Upon the dismissal of the plaintiffs/appellants’ applications for stay of proceedings, learned counsel for the plaintiffs/appellants sought for adjournment to enable the plaintiffs respond to the address of the defendants. The application was objected to and the trial court ruled as follows:-
“The parties seeking adjournment were ordered by this court on 23/1/2008 xxxx to file their written address before today. That was not done and no reason has been tendered as an inhibiting factor xxxxxxxxxxxxx. Accordingly there is no cogent reason for adjournment the final address is closed and the case is adjourned for judgment. The judgment is adjourned to 7/4/2008.”
It is important to point out that there is no appeal against the refusal to grant the stay of proceedings nor the application sought on the 25/2/2008. However on 7/4/2008, the judgment could not be delivered because counsel for the plaintiffs/appellants referred to the trial court to a fresh application filed to discontinue the case. The application was taken and ruling was fixed for 16/4/2008. On that day leave (to discontinue) was refused and the judgment of the court was delivered.”

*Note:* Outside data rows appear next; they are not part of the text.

-- ==== Sys2Proof/Laws/Effects.lean ====
section
/-! SUPPORT. What each shared operation does, said once: the fields it leaves alone, and its result where it is short. -/

namespace Sys2Proof.Machine

/-! ### Operations of one block: the other blocks stay as they are -/

@[simp] theorem evaluateAlert_resetAsserted (p : Part) : (evaluateAlert p).resetAsserted = p.resetAsserted := by rfl
@[simp] theorem evaluateAlert_sync (p : Part) : (evaluateAlert p).sync = p.sync := by rfl
@[simp] theorem evaluateAlert_streams (p : Part) : (evaluateAlert p).streams = p.streams := by rfl
@[simp] theorem evaluateAlert_slots (p : Part) : (evaluateAlert p).slots = p.slots := by rfl
@[simp] theorem evaluateAlert_pairs (p : Part) : (evaluateAlert p).pairs = p.pairs := by rfl
@[simp] theorem evaluateAlert_readers (p : Part) : (evaluateAlert p).readers = p.readers := by rfl
@[simp] theorem evaluateAlert_req (p : Part) : (evaluateAlert p).req = p.req := by rfl
@[simp] theorem evaluateAlert_txn (p : Part) : (evaluateAlert p).txn = p.txn := by rfl
@[simp] theorem evaluateAlert_skew (p : Part) : (evaluateAlert p).skew = p.skew := by rfl
@[simp] theorem evaluateAlert_rig (p : Part) : (evaluateAlert p).rig = p.rig := by rfl

@[simp] theorem changeFlags_resetAsserted (v : BitVec 11) (p : Part) : (changeFlags v p).resetAsserted = p.resetAsserted := by unfold changeFlags; split <;> rfl
@[simp] theorem changeFlags_sync (v : BitVec 11) (p : Part) : (changeFlags v p).sync = p.sync := by unfold changeFlags; split <;> rfl
@[simp] theorem changeFlags_streams (v : BitVec 11) (p : Part) : (changeFlags v p).streams = p.streams := by unfold changeFlags; split <;> rfl
@[simp] theorem changeFlags_slots (v : BitVec 11) (p : Part) : (changeFlags v p).slots = p.slots := by unfold changeFlags; split <;> rfl
@[simp] theorem changeFlags_pairs (v : BitVec 11) (p : Part) : (changeFlags v p).pairs = p.pairs := by unfold changeFlags; split <;> rfl
@[simp] theorem changeFlags_readers (v : BitVec 11) (p : Part) : (changeFlags v p).readers = p.readers := by unfold changeFlags; split <;> rfl
@[simp] theorem changeFlags_req (v : BitVec 11) (p : Part) : (changeFlags v p).req = p.req := by unfold changeFlags; split <;> rfl
@[simp] theorem changeFlags_txn (v : BitVec 11) (p : Part) : (changeFlags v p).txn = p.txn := by unfold changeFlags; split <;> rfl
@[simp] theorem changeFlags_skew (v : BitVec 11) (p : Part) : (changeFlags v p).skew = p.skew := by unfold changeFlags; split <;> rfl
@[simp] theorem changeFlags_rig (v : BitVec 11) (p : Part) : (changeFlags v p).rig = p.rig := by unfold changeFlags; split <;> rfl

@[simp] theorem setFlag_resetAsserted (e : EventFlag) (p : Part) : (setFlag e p).resetAsserted = p.resetAsserted := by unfold setFlag; simp
@[simp] theorem setFlag_sync (e : EventFlag) (p : Part) : (setFlag e p).sync = p.sync := by unfold setFlag; simp
@[simp] theorem setFlag_streams (e : EventFlag) (p : Part) : (setFlag e p).streams = p.streams := by unfold setFlag; simp
@[simp] theorem setFlag_slots (e : EventFlag) (p : Part) : (setFlag e p).slots = p.slots := by unfold setFlag; simp
@[simp] theorem setFlag_pairs (e : EventFlag) (p : Part) : (setFlag e p).pairs = p.pairs := by unfold setFlag; simp
@[simp] theorem setFlag_readers (e : EventFlag) (p : Part) : (setFlag e p).readers = p.readers := by unfold setFlag; simp
@[simp] theorem setFlag_req (e : EventFlag) (p : Part) : (setFlag e p).req = p.req := by unfold setFlag; simp
@[simp] theorem setFlag_txn (e : EventFlag) (p : Part) : (setFlag e p).txn = p.txn := by unfold setFlag; simp
@[simp] theorem setFlag_skew (e : EventFlag) (p : Part) : (setFlag e p).skew = p.skew := by unfold setFlag; simp
@[simp] theorem setFlag_rig (e : EventFlag) (p : Part) : (setFlag e p).rig = p.rig := by unfold setFlag; simp

@[simp] theorem clearFlags_resetAsserted (v : BitVec 11) (p : Part) : (clearFlags v p).resetAsserted = p.resetAsserted := by unfold clearFlags; simp
@[simp] theorem clearFlags_sync (v : BitVec 11) (p : Part) : (clearFlags v p).sync = p.sync := by unfold clearFlags; simp
@[simp] theorem clearFlags_streams (v : BitVec 11) (p : Part) : (clearFlags v p).streams = p.streams := by unfold clearFlags; simp
@[simp] theorem clearFlags_slots (v : BitVec 11) (p : Part) : (clearFlags v p).slots = p.slots := by unfold clearFlags; simp
@[simp] theorem clearFlags_pairs (v : BitVec 11) (p : Part) : (clearFlags v p).pairs = p.pairs := by unfold clearFlags; simp
@[simp] theorem clearFlags_readers (v : BitVec 11) (p : Part) : (clearFlags v p).readers = p.readers := by unfold clearFlags; simp
@[simp] theorem clearFlags_req (v : BitVec 11) (p : Part) : (clearFlags v p).req = p.req := by unfold clearFlags; simp
@[simp] theorem clearFlags_txn (v : BitVec 11) (p : Part) : (clearFlags v p).txn = p.txn := by unfold clearFlags; simp
@[simp] theorem clearFlags_skew (v : BitVec 11) (p : Part) : (clearFlags v p).skew = p.skew := by unfold clearFlags; simp
@[simp] theorem clearFlags_rig (v : BitVec 11) (p : Part) : (clearFlags v p).rig = p.rig := by unfold clearFlags; simp

@[simp] theorem raiseBy_resetAsserted (c : Counter) (n : Nat) (p : Part) : (raiseBy c n p).resetAsserted = p.resetAsserted := by rfl
@[simp] theorem raiseBy_sync (c : Counter) (n : Nat) (p : Part) : (raiseBy c n p).sync = p.sync := by rfl
@[simp] theorem raiseBy_streams (c : Counter) (n : Nat) (p : Part) : (raiseBy c n p).streams = p.streams := by rfl
@[simp] theorem raiseBy_slots (c : Counter) (n : Nat) (p : Part) : (raiseBy c n p).slots = p.slots := by rfl
@[simp] theorem raiseBy_pairs (c : Counter) (n : Nat) (p : Part) : (raiseBy c n p).pairs = p.pairs := by rfl
@[simp] theorem raiseBy_readers (c : Counter) (n : Nat) (p : Part) : (raiseBy c n p).readers = p.readers := by rfl
@[simp] theorem raiseBy_req (c : Counter) (n : Nat) (p : Part) : (raiseBy c n p).req = p.req := by rfl
@[simp] theorem raiseBy_txn (c : Counter) (n : Nat) (p : Part) : (raiseBy c n p).txn = p.txn := by rfl
@[simp] theorem raiseBy_skew (c : Counter) (n : Nat) (p : Part) : (raiseBy c n p).skew = p.skew := by rfl
@[simp] theorem raiseBy_rig (c : Counter) (n : Nat) (p : Part) : (raiseBy c n p).rig = p.rig := by rfl

@[simp] theorem raise_resetAsserted (c : Counter) (p : Part) : (raise c p).resetAsserted = p.resetAsserted := by rfl
@[simp] theorem raise_sync (c : Counter) (p : Part) : (raise c p).sync = p.sync := by rfl
@[simp] theorem raise_streams (c : Counter) (p : Part) : (raise c p).streams = p.streams := by rfl
@[simp] theorem raise_slots (c : Counter) (p : Part) : (raise c p).slots = p.slots := by rfl
@[simp] theorem raise_pairs (c : Counter) (p : Part) : (raise c p).pairs = p.pairs := by rfl
@[simp] theorem raise_readers (c : Counter) (p : Part) : (raise c p).readers = p.readers := by rfl
@[simp] theorem raise_req (c : Counter) (p : Part) : (raise c p).req = p.req := by rfl
@[simp] theorem raise_txn (c : Counter) (p : Part) : (raise c p).txn = p.txn := by rfl
@[simp] theorem raise_skew (c : Counter) (p : Part) : (raise c p).skew = p.skew := by rfl
@[simp] theorem raise_rig (c : Counter) (p : Part) : (raise c p).rig = p.rig := by rfl

@[simp] theorem queueRecord_resetAsserted (stamp : Stamp) (take : Word) (body : RecordBody) (p : Part) : (queueRecord stamp take body p).resetAsserted = p.resetAsserted := by unfold queueRecord; split <;> simp
@[simp] theorem queueRecord_sync (stamp : Stamp) (take : Word) (body : RecordBody) (p : Part) : (queueRecord stamp take body p).sync = p.sync := by unfold queueRecord; split <;> simp
@[simp] theorem queueRecord_streams (stamp : Stamp) (take : Word) (body : RecordBody) (p : Part) : (queueRecord stamp take body p).streams = p.streams := by unfold queueRecord; split <;> simp
@[simp] theorem queueRecord_slots (stamp : Stamp) (take : Word) (body : RecordBody) (p : Part) : (queueRecord stamp take body p).slots = p.slots := by unfold queueRecord; split <;> simp
@[simp] theorem queueRecord_pairs (stamp : Stamp) (take : Word) (body : RecordBody) (p : Part) : (queueRecord stamp take body p).pairs = p.pairs := by unfold queueRecord; split <;> simp
@[simp] theorem queueRecord_readers (stamp : Stamp) (take : Word) (body : RecordBody) (p : Part) : (queueRecord stamp take body p).readers = p.readers := by unfold queueRecord; split <;> simp
@[simp] theorem queueRecord_req (stamp : Stamp) (take : Word) (body : RecordBody) (p : Part) : (queueRecord stamp take body p).req = p.req := by unfold queueRecord; split <;> simp
@[simp] theorem queueRecord_txn (stamp : Stamp) (take : Word) (body : RecordBody) (p : Part) : (queueRecord stamp take body p).txn = p.txn := by unfold queueRecord; split <;> simp
@[simp] theorem queueRecord_skew (stamp : Stamp) (take : Word) (body : RecordBody) (p : Part) : (queueRecord stamp take body p).skew = p.skew := by unfold queueRecord; split <;> simp
@[simp] theorem queueRecord_rig (stamp : Stamp) (take : Word) (body : RecordBody) (p : Part) : (queueRecord stamp take body p).rig = p.rig := by unfold queueRecord; split <;> simp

I have examined the record and this clearly was what had transpired before the trial court. In my view, the arguments for counsel reproduced above clearly go to no legitimate issue. At the time the judgment was read, the issue of address was closed and obviously there was nothing left except to read the judgment. The appellants have failed to complain in an appeal against the decision to refuse their application for adjournment and/or for an extension of time to file the final address, or for the closure of the address. Having not appealed, the appellants must be deemed to have accepted the decision made by the trial court to have closed the issue of address and they cannot be heard to complain at this stage.
As mentioned above these are the only two legitimate issues arising for the determination of the appeal, all the other issues and arguments of counsel are irrelevant. This appeal is clearly unmeritorious and frivolous. The judgments of the lower courts in dismissing the claims of the appellants is also affirmed. The appeal is accordingly dismissed. The 2nd appellant is to pay costs of N50,000.00 to the respondents.